Most of us who have gotten to grips with bicycles and successfully tamed them probably have a story or two about the experience. It's certainly not easy at first. Accidents, injuries, and tentative, wobbly falls into the neighbor's begonias can often color the experience of learning to ride. It takes practice, dedication, safety gear, and perhaps training wheels to master the liberating art of cycling.

The reason, it seems, relates to the ways in which the brain tackles different types of memories. Per How Stuff Works, short-term memories are things like strings of numbers, which can be tricky to retain unless we use specific methods (clever acronyms, repetition, or similar). However, the brain has the capacity to store long-term memories much better. It is, in short, the area of the brain in which cycling knowledge is stored that we can thank for our ability to retain it.
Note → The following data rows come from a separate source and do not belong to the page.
/-- The fault that the instruction's words raise by their encoding, at a position far enough for every displacement. -/
def encodingFault (i : Instr) : Option EncFault :=
  if scalarReserved i then some .illegalEncoding else laneFault (2 ^ 32) i

/-! ### The table's words -/

/-- What the decoder reads from an instruction whose bits are `w`, bit 0 the least significant bit of the first word: a scalar
word of 32 bits, a lane instruction of 96 bits, or one with its prefix of 128 bits. -/
def decodeTableWord (nbits w : Nat) : Option Instr :=
  let word (k : Nat) : W32 := BitVec.ofNat 32 (w >>> (32 * k))
  if nbits ≤ 32 then
    match decodeScalar (word 0) with
    | .ok i => some i
    | .error _ => none
  else
    match decodeLaneWords ((List.range (nbits / 32)).map word) with
    | some (.ok i) => some i
    | _ => none

end Sys2Proof
end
Scientific American reports that long-term memories can be separated into either procedural (which includes riding a bike, for example) or declarative. The latter, in turn, is divided into further categories. One of them is semantic memories; figures, dates, and facts, which we can (hopefully) bring to bear during examinations. It is our procedural memory, however, that we have to thank for the phenomenon of always remembering how to ride bikes.

The memories that stick with us

As Heathline reports, damage sustained by the brain is a complex issue. Depending on the region affected, the extent of the damage, and so on, effects and symptoms can be very different. Damage sustained by the temporal lobe, according to the outlet, can cause memory loss, as this is the area where memories are stored.
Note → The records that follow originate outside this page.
/-- A workgroup resident on a core (R31, R32, R52). `lp` holds the lane-private slices of all its groups. -/
structure Workgroup where
  grid    : Nat
  idx     : W32
  groups  : Nat
  spadLen : Nat
  lpLen   : Nat
  matrix  : Bool
  spawned : Bool := false
  nbh     : Option Nat := none
  k       : Nat := 0
  spad    : Memory := []
  lp      : Memory := []
  bars    : Tab Barrier := []
  /-- Scratchpad chunks not written since the last full restore, one bit per 4 KiB (R434). -/
  cleanS  : BitVec 128 := 0
  cleanM  : BitVec 12 := 0
  base    : Word := 0
  deriving DecidableEq, Repr

/-- A hardware queue (R320). -/
structure HwQueue where
  carved  : Bool := false
  owner   : Nat := 0
  /-- The neighbourhood of the owner. -/
  nbh     : Option Nat := none
  wide    : Bool := false
  depth   : Nat := 0
  entries : List QEntry := []
  deriving DecidableEq, Repr

/-- A spawn bin (R50, R51, R331). -/
structure SpawnBin where
  valid    : Bool := false
  entry    : Word := 0
  grid     : Nat := 0
  payloads : List W32 := []
  expiry   : Word := 0
  wait     : Bool := false
  deriving DecidableEq, Repr

/-- A tile register (R228, R230): its eight header words, its data and its status. -/
structure TileReg where
  hdr   : List W32 := []
  data  : Memory := []
  inuse : Bool := false
  dirty : Bool := false
  deriving DecidableEq, Repr

/-- An accumulator register (R229, R230): elements by row-major index, the header's EFMT, the NaN counter and status. -/
structure AccReg where
  efmt  : BitVec 6 := 0
  elems : Tab Acc96 := []
  nanc  : W32 := 0
  inuse : Bool := false
  dirty : Bool := false
  deriving DecidableEq, Repr

/-- An operand of a matrix step: a run of tile registers, a scratchpad descriptor, or weight tiles in global memory (R240,
R244, R247). -/
inductive Operand where
  | tiles (first : BitVec 3)
  | desc (m m1 : Word)
  | weights (addr : Word) (m1 : Word)
  deriving DecidableEq, Repr

/-- The steps of an `mloop` or `mvec` (R243 to R248): the accumulator, the slot words of A and B, the operands with the headers of their
tiles as checked at issue and their effective formats, the control word, the depth of a step, the accumulator columns that change, and
the steps added. -/
structure StepOp where
  acc   : BitVec 2
  slotA : W32
  slotB : W32
  a     : Operand
  b     : Operand
  ah    : List (List W32)
  bh    : List (List W32)
  ctl   : Word
  depth : Nat
  cols  : Nat
  done  : Nat := 0
  deriving DecidableEq, Repr

/-- How `mdrain` and `mcvt` convert (R251 to R254): the slot word, the source's format, the result's, the mode, `sat`, the rows and columns
written, and the LFSR from which the `round` calls go. -/
structure CvtOp where
  slot   : W32
  srcFmt : Nat
  fmt    : Nat
  mode   : Nat
  sat    : Bool
  rows   : Nat
  cols   : Nat
  lfsr   : W32
  deriving DecidableEq, Repr

/-- A matrix operation (R237, R246 to R253). -/
inductive MatKind where
  | mloop (o : StepOp)
  | mvec (o : StepOp)
  | mzero (tile : Bool) (n : BitVec 3) (rel : Bool)
  | mload (tile : Bool) (n : BitVec 3) (m m1 : Word) (hdr : List W32)
  | mdrain (acc : BitVec 2) (m m1 : Word) (atom : Bool) (o : CvtOp)
  | mcvt (d : BitVec 3) (fromAcc : Bool) (src : BitVec 3) (hdr : List W32) (o : CvtOp)
  deriving DecidableEq, Repr

/-- An issued matrix operation: its group, its word and the word's address; the registers that an unordered operation of another group
writes too, and whether it reads a register that such an operation writes (R238). `lanesTo` bounds the lane accesses before it (R300).
`hits` are the bytes written since it issued: of the scratchpad (0), of scale memory (1), or of HBM (2), each from an offset (R257). -/
structure MatOp where
  id      : Nat
  slot    : SlotId
  word    : Word
  instr   : W32
  kind    : MatKind
  spoil   : List Nat := []
  spoiled : Bool := false
  lanesTo : Nat := 0
  hits    : List (Nat × Nat × Nat) := []
  deriving DecidableEq, Repr

/-- A line of the core's L1 (R264, R309): ASID, virtual line number, physical line number, lease expiry and its 64 bytes. -/
structure L1Line where
  asid   : W16
  line   : Nat
  pl     : Nat := 0
  expiry : Word
  data   : List Byte
  deriving DecidableEq, Repr

/-- A tenant's deficit entry (R399): the deficit, its weight, the tenant, and whether it is bound. -/
structure Deficit where
  bound  : Bool := false
  tenant : Word := 0
  weight : Nat := 0
  deficit : Int := 0
  deriving DecidableEq, Repr

/-- The pre-emption engine of a core (R430): the request in force. -/
structure Preempt where
  /-- 0 idle, 1 waiting, 2 saving, 3 done. -/
  state  : BitVec 2 := 0
  result : BitVec 8 := 0
  stamp  : Word := 0
  wg     : Nat := 0
  forced : Bool := false
  incr   : Bool := false
  area   : Word := 0
  since  : Word := 0
  graceOver : Bool := false
  /-- The neighbourhood of the workgroup. -/
  nbh    : Option Nat := none
  /-- A restore that waits for its area to be readable: the word written to `CORE.RESTCMD` (R435). -/
  rest   : Option Word := none
  deriving DecidableEq, Repr

/-- A core (R32, R44, R137, R177, R320, R331). -/
structure Core where
  puppet  : Puppet := {}
  groups  : Tab Group := []
  wgs     : Tab Workgroup := []
  hq      : Tab HwQueue := []
  bins    : Tab SpawnBin := []
  tiles   : Tab TileReg := []
  accs    : Tab AccReg := []
  scale   : Memory := []
  mops    : List MatOp := []
  /-- Matrix operations of the owning workgroup that are complete (R238). -/
  mlog    : List MatOp := []
  /-- The lines of the L1, the last filled first; 2,048 at most (R264). -/
  l1      : List L1Line := []
  /-- The largest `Scalar.obs` of the core's groups and engines; the model's own, for the releases of R304. -/
  cov     : Word := 0
  deficits : Tab Deficit := []
  preempt : Preempt := {}
  /-- The positions filled in the present cclk, one bit each; the group that took scalar position 0 in it, and whether the puppet slot took it
  (R40, R401). -/
  filled  : BitVec 4 := 0
  pos0    : Option SlotId := none
  pos0Puppet : Bool := false
  /-- The cclk for which the beats of an instruction still occupy each lane pipe (R40). -/
  pipes   : Tab Nat := []
  /-- cclk in a row in which the puppet slot had a ready instruction and did not issue (R47). -/
  starve  : Nat := 0
  /-- `CORE.*` registers that hold a value of their own; a number not listed holds its reset value. -/
  regs    : Tab Word := []
  deriving DecidableEq, Repr

/-! ### State of a slice -/

/-- The address space a code word was fetched under: an ASID of the partition, or a physical address of the firmware store
(R58, R459). -/
inductive CodeSpace where
  | asid (a : W16)
  | phys
  deriving DecidableEq, Repr

/-- One 32-bit code word held by a cluster's instruction cache (R58). -/
structure CodeWord where
  space : CodeSpace
  addr  : Word
  word  : W32
  deriving DecidableEq, Repr

/-- A hardware queue slot (R333, R335, R339). `qcb` is the live queue control block, as words. -/
structure QSlot where
  /-- 0 free, 1 mapped, 2 unmapping. -/
  state  : BitVec 2 := 0
  blk    : BitVec 2 := 0
  evt    : Bool := false
  stop   : Bool := false
  stamp  : Word := 0
  /-- A mapping decision has chosen the queue to be unmapped (R341). -/
  victim : Bool := false
  /-- The queue that the slot's doorbell is bound to. -/
  q      : QIdx := 0
  qcba   : Word := 0
  qcb    : List W32 := []
  /-- The packet at RDIDX as the agent copied it, while its check waits on a miss (R344, R349). -/
  copy   : List W32 := []
  /-- The packet copied and waiting to start or complete, when BLK is not 0 (R344, R345). -/
  held   : Option (Word × List W32) := none
  holdSince : Word := 0
  /-- How often CAP had become 1 on the slices of the held LAUNCH when its hold began (R347). -/
  holdCaps : Nat := 0
  /-- When the queue was mapped (R341). -/
  mappedAt : Word := 0
  /-- The control block in memory as it stood when it was loaded (R336). -/
  img    : List W32 := []
  /-- Since when a region block of the next packet has failed its check (R377). -/
  rcbSince : Option Word := none
  deriving DecidableEq, Repr

/-- A stop of a queue that waits for its control block (R350): the code, the packet's index and copy, and whether it reports started work. -/
structure QStop where
  q     : QIdx
  code  : Nat
  pidx  : Word
  copy  : List W32
  late  : Bool
  deriving DecidableEq, Repr

/-- A started packet of a queue that has not completed (R341, R352): its queue, index, 16 words, and for a LAUNCH its grid, for
a STORAGE its chain. -/
structure Started where
  slice : SliceId
  q     : QIdx
  pidx  : Word
  words : List W32
  grid  : Option Nat := none
  chain : Option Nat := none
  count : Nat := 0
  expired : Bool := false
  /-- The packet has completed, and its signal is still to be updated (R346). -/
  due   : Bool := false
  /-- The latest completion time that the update follows (R312, R346). -/
  wct   : Word := 0
  /-- The pairs of a BARRIER_AND that have been met, by their first word (R343). -/
  met   : List Nat := []
  /-- The access of its signal is parked. -/
  parked : Bool := false
  deriving DecidableEq, Repr

/-- Who made an access that a controller parked (R269, R270). -/
inductive Requester where
  | memop (f : Fetcher) (id : Nat)
  | fetch (f : Fetcher)
  | asyncOp (id : Nat)
  | matop (c : CoreRef) (id : Nat)
  /-- A device-side access for a command queue: 0 by the serving agent, 1 of a kick, 2 of a completion signal, 3 of a handler packet, 4 of a
  stop, 5 at a mapping decision. -/
  | queue (slice : SliceId) (q : QIdx) (n : Nat)
  /-- A load of a group that has been saved (R432). -/
  | saved (part : PartId) (id : Nat)
  /-- The pre-emption engine of a core, at a save area (R430). -/
  | save (c : CoreRef)
  deriving DecidableEq, Repr

/-- A bog entry (R269). -/
structure BogEntry where
  used  : Bool := false
  asid  : W16 := 0
  va    : Word := 0
  kind  : BitVec 8 := 0
  who   : Requester := .asyncOp 0
  since : Word := 0
  deriving DecidableEq, Repr

/-- Where a token is written (R289, R290, R315). -/
inductive TokenDest where
  | reg (f : Fetcher) (d : BitVec 6)
  | area (part : PartId) (va : Word) (d : BitVec 6)
  | none
  deriving DecidableEq, Repr

/-- A post of the pair table (R223), oldest first: the group, where it stands now, and the slice and cluster in which it posted. `answer` is
what its token takes: such a post has left the table, and its token is still to be written. -/
structure Post where
  id    : Nat
  g     : GroupRef
  fromSlice : SliceId
  fromCluster : Nat
  key   : W32
  part  : PartId
  toSlice : SliceId
  toCluster : BitVec 3
  token : TokenDest
  posted : Word
  answer : Option Word := none
  deriving DecidableEq, Repr

/-- A packet of a link direction, from when it is queued until every flit of it has been acknowledged (R357, R361, R364): its class, its
flits' payloads, and how many flits of it have been sent. -/
structure TxPacket where
  num     : Nat
  cls     : Nat
  flits   : List (List Byte)
  sent    : Nat := 0
  /-- Flit times since the packet's last flit (R361). -/
  since   : Nat := 0
  /-- The last flit is there: false while a packet is being relayed. -/
  closed  : Bool := true
  /-- The copy ends poisoned (R366). -/
  poisoned : Bool := false
  /-- The port and class from which it is being relayed. -/
  relay   : Option (Nat × Nat) := none
  /-- The partition and UID whose LINKB it counts to (R408). -/
  tenant  : Option (PartId × W16) := none
  deriving DecidableEq, Repr

/-- The receive side of one class of a link (R362): the packet being put together. -/
structure Reasm where
  isOpen : Bool := false
  flits  : List (List Byte) := []
  /-- Fill of the class's receive buffer in flits, and the flit times since PAUSE was last sent (R363). -/
  fill   : Nat := 0
  since  : Nat := 0
  deriving DecidableEq, Repr

/-- A data flit kept for replay (R364): its packet's number, and the flit. -/
structure Kept where
  pkt  : Nat
  flit : Flit
  deriving DecidableEq, Repr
Scientific American states that procedural memories tend to stick around for longer, and are not likely to be lost even by damage to the brain. Such memories, it seems, are dealt with by the basal ganglia in the center of the brain. As a result, they are less vulnerable to damage.

Such memories, then, could be considered the longest long-term memories we tend to have. This doesn't mean that those who are semi-practiced at playing the guitar could pick one up many years later and play just as well as they did before (practice makes perfect and reinforces memories, after all). But we do have a general advantage in this regard. It doesn't appear clear why, but Ruhr University Bochum neuropsychologist Boris Suchan suggests in Scientific American, "According to one idea, in the regions where movement patterns are anchored fewer new nerve cells may be formed in adults. Without ... continuous remodeling in those regions, it's less likely for those memories to get erased."